I don't want a bound thread impl, or I would have done that with the
thread attribute at creation time. I want the threads to ramp up fast
and I want them to migrate to other CPUs quickly.

> > There you go again with this "OS scheduler" thing that I've never heard
> > of. 10 seconds to stabilize is rather long when you consider I have
> > already served O(5000) requests.
> 
> You are really attempting to make this a personal argument here by
> attacking me.  I think this is completely uncalled for and 
> inappropriate.

I apoligise for the more snide comments made in my previous message.
They were perhaps inappropriate in this forum. I do however expect
this discussion to narrow in on the facts and come to a rational
conclusion instead of lingering on vague undefined concepts.
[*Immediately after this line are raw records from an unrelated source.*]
/-- Targets the four aligned pages of a loaf to one quad, planes 0 to 3 in quarter order (04 R126). -/
def State.targetQuad (s : State) (is : List Nat) (q : Stream) (aboveFloor : Bool) : Option State :=
  let go := fun (t : State) => (t.quadPos q).map (fun x =>
    let S := x.1.stripe
    let quad := t.memberAddr S x.2.2 x.2.1 0 / 256
    let t := t.levelMember x.1 x.2.2 x.2.1
    is.zipIdx.foldl (fun u e =>
      (((u.takePos S x.2.1 x.2.2 e.2).aim e.1 (u.memberAddr S x.2.2 x.2.1 e.2)).updPage e.1
        (fun p => { p with quad := some quad })).issueProgram e.1) t)
  match go s with
  | some t => some t
  | none => if s.mayOpen q aboveFloor then (s.openStripe q).bind go else none

/-! ### Rows -/

/-- Whether a page on its way lies in a row of a stripe. -/
def State.pageInRow (s : State) (S p : Nat) (q : Page) : Bool :=
  match q.addr with
  | none => false
  | some a => s.liveBurners.any (fun r => (List.range 4).any (fun pl => decide (s.memberAddr S r p pl = a)))

/-- Whether every data position of a row is filled: every plane is past it and every data page for it has passed (05
R162). -/
def State.rowFilled (s : State) (o : OpenStripe) (p : Nat) : Bool :=
  o.positions.all (fun x => decide (p < x.1)) &&
    s.stk.pages.all (fun e => decide (e.2.parity ≠ 0) || decide (e.2.stage = .passed) || !s.pageInRow o.stripe p e.2)

/-- The contents of a row's parity slot: P (`k` 0) or Q (1) of a plane (03 R107). -/
def OpenStripe.slot (o : OpenStripe) (p k pl : Nat) : List Byte := o.slots.getD (p * 8 + k * 4 + pl) []

/-- The plane-page address of a plane block's page 0. -/
def pbAddr (x : Nat) : Nat := saOf (x / 81920) (x / 8192 % 10) (x / 4 % 2048) 0 (x % 4) 0

/-- Adds a page of data index `d` into a row's parity slot, or takes it out again: the field's addition is its own inverse
(05 R161, R171). -/
def OpenStripe.addPage (o : OpenStripe) (p pl d : Nat) (dom : List Byte) : OpenStripe :=
  let x := o.slots.put (p * 8 + pl) (xorLong (o.slot p 0 pl) dom)
  { o with slots := x.put (p * 8 + 4 + pl) (xorLong (o.slot p 1 pl) (scale (gpow2 d) dom)) }

/-- Adds the parity domain of a page into its row slot and its block slot, or takes it out again (03 R105, 05 R168,
R171). -/
def State.addParity (s : State) (a : Nat) (dom : List Byte) : State :=
  let f := fun (o : OpenStripe) =>
    match o.data.zipIdx.find? (fun e => decide (s.memberAddr o.stripe e.1 (saPage a) (saPlane a) = a)) with
    | some e => if (o.rows.find (saPage a)).isSome then o.addPage (saPage a) (saPlane a) e.2 dom else o
    | none => o
  let x := pbOfAddr a
  { s with
    med := { s.med with openStripes := s.med.openStripes.map f }
    stk := { s.stk with blockPar := if s.stk.blockSlots.contains x then
        s.stk.blockPar.upd [] x (fun y => xorLong y dom) else s.stk.blockPar } }

/-- Whether anything has been programmed on the page of a sector address. -/
def State.programmed (s : State) (a : Nat) : Bool :=
  (s.med.parity.find (a / 64)).isSome || (List.range 64).any (fun i => (s.sector (a / 64 * 64 + i)).isSome)

/-- Issues the P and Q pages of a filled row, four planes each (05 R162), each the next page of its block (07 R205); one that stands on media already, after a start, is not
issued again (05 R175). -/
def State.issueParity (s : State) (o : OpenStripe) (p : Nat) : State :=
  let t := o.parity.foldl (fun t e => (List.range 4).foldl (fun u pl =>
    if u.programmed (u.memberAddr o.stripe e.2 p pl) then u else
    let i := u.stk.nextPage
    let u := u.addPage { Page.blank o.stream s.now with
      parity := e.1, stage := .completing, par := some ⟨e.1, 0, o.stripe, p, 0, o.slot p (e.1 - 1) pl⟩ }
    let a := u.memberAddr o.stripe e.2 p pl
    ((u.updBlk (pbOfAddr a) (fun b => { b with cursor := max b.cursor (p + 1) })).aim i a).issueProgram i) t) s
  let f := fun (x : OpenStripe) => if x.stripe = o.stripe then { x with issued := insertNat p x.issued } else x
  { t with med := { t.med with openStripes := t.med.openStripes.map f } }

/-- Issues the parity of every row that has become filled. -/
def State.fillRows (s : State) : State :=
  s.med.openStripes.foldl (fun t o => o.rows.foldl (fun u e =>
    match u.med.openStripes.find? (fun x => decide (x.stripe = o.stripe)) with
    | some x => if !x.issued.contains e.1 && u.rowFilled x e.1 then u.issueParity x e.1 else u
    | none => u) t) s

/-- Plane blocks of a stripe's members at the block they stand in now. -/
def State.stripePbs (s : State) (o : OpenStripe) : List Nat :=
  (o.members.map (fun r => (List.range 4).map (fun pl => pbOfAddr (s.memberAddr o.stripe r 1023 pl)))).flatten

/-- The plane blocks whose mirror is due (05 R169). -/
def State.dueMirrors (s : State) (xs : List Nat) : State :=
  { s with med := { s.med with mirrorDue := xs.foldl insertNew s.med.mirrorDue } }

/-- Seals the rows whose parity pages have all passed, and closes a stripe whose last row is sealed: its members'
plane blocks are queued for the seal scan (05 R162, R165, R170). A spike stripe closes when the ring has moved to the other
one (18 R506). -/
def State.sealRows (s : State) : State :=
  s.med.openStripes.foldl (fun t o =>
    let left := o.rows.filter (fun e => !(o.issued.contains e.1 &&
      t.stk.pages.all (fun g => decide (g.2.parity = 0) || !t.pageInRow o.stripe e.1 g.2)))
    let done := decide (left = []) && (o.positions.all (fun x => decide (1024 ≤ x.1)) ||
      (decide (o.stream = .spike) && decide (t.spikeStripe ≠ o.stripe)))
    if done then
      let shut := fun (b : Block) => decide (b.state = .closed) || decide (b.state = .verified)
      let xs := (t.stripePbs o).filter (fun x => !shut (t.blk x))
      let u := t.updStripe o.stripe (fun b => if shut b then b else { b with state := .closed })
      { u with
        med := { u.med with openStripes := u.med.openStripes.filter (fun x => x.stripe != o.stripe) }
        upk := { u.upk with sealQueue := u.upk.sealQueue ++ xs.map (fun x => (x, u.now)) } }
      |>.dueMirrors (xs.filter u.stk.blockSlots.contains)
    else
      let f := fun (x : OpenStripe) => if x.stripe = o.stripe then
          { x with rows := left, slots := x.slots.keep (fun k _ => (SMap.find left (k / 8)).isSome) } else x
      { t with med := { t.med with openStripes := t.med.openStripes.map f } }) s

/-! ### Forced victims (07 R209, R221) -/

/-- The stripe that an address belongs to, through a remap (05 R159, 07 R205). -/
def State.stripeAt (s : State) (a : Nat) : Nat :=
  match s.med.table.find? (fun e => decide (e.2.remap = a / 2 ^ 18) && decide (e.2.remap ≠ 0xFFFFF)) with
  | some e => s.stripeOf (e.1 / 8192 % 10) (e.1 / 4 % 2048)
  | none => s.stripeOf (saCe a) (saBlock a)

/-- Queues a stripe as a forced victim: one already queued moves up only (07 R209, R221). -/
def State.queueForced (s : State) (prec S : Nat) : State :=
  if !s.userStripe S || s.upk.forced.any (fun f => decide (f.stripe = S) && decide (f.prec ≤ prec)) ||
      decide (s.upk.victim = some S) then s
  else
    let rest := s.upk.forced.filter (fun (f : Forced) => decide (f.stripe ≠ S))
    let q := rest.takeWhile (fun f => decide (f.prec ≤ prec)) ++ [⟨prec, S⟩] ++
      rest.dropWhile (fun f => decide (f.prec ≤ prec))
    { s with upk := { s.upk with forced := q } }

/-- Queues a stripe for urgent refresh (07 R221). -/
def State.urgentRefresh (s : State) (S : Nat) : State :=
  let t := s.queueForced 2 S
  if t.upk.forced.length = s.upk.forced.length ∧ t.upk.forced = s.upk.forced then s else t.raise .upk 2

end Sys2Proof.Machine
end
> 10 seconds isn't a long time for a server that will be up for months 
> or years.  And, as you said, you pulled that number (10 seconds) out 
> of thin air.  If you can substantiate it with real results, please
> provide them.  I don't consider a case of a 10 second delay for the 
> OS to properly balance itself with a particular thread model an issue.
> And, what is the impact of not having enough LWPs initially?  Were
> you testing on a SMP or UP box?  What was the type of CPU load that
> was being performed before it was balanced (usr, sys, or iowait)?

Unfortunately it may not be true that the server will be up for months or
years. In the best of cases we can hope for a MaxRequestsPerChild to be
infinite, but the reality is that 3rd party modules (and even httpd)
may leak memory. IIRC, the default MaxRequestsPerChild is 10000.
If it is taking me 5000 requests to reach a steady state, we are spending
half our time trying to ramp up before having to start all over again.

> You also haven't mentioned how many LWPs it stabilized at after
> 10 seconds?  Did Solaris choose to add a LWP for each user thread?  
> I have a feeling it wouldn't, but I may be wrong.  -- justin

I'll follow up this reply with some real numbers.

-aaron

Re: [proposal] apr_thread_setconcurrency()

Posted by Justin Erenkrantz <je...@ebuilt.com>.

On Sat, Sep 15, 2001 at 04:43:39PM -0700, Aaron Bannert wrote:

> > If you create too many LWPs, you will lose a lot of optimizations 
> > that are present in Solaris (i.e. handover of a mutex to another 
> > thread in the same LWP - as discussed with bpane on dev@httpd 
> > recently).
> 
> Of course, and that is something the caller needs to take into consideration.
> I'm not forcing you to use it, I just think it needs to be available.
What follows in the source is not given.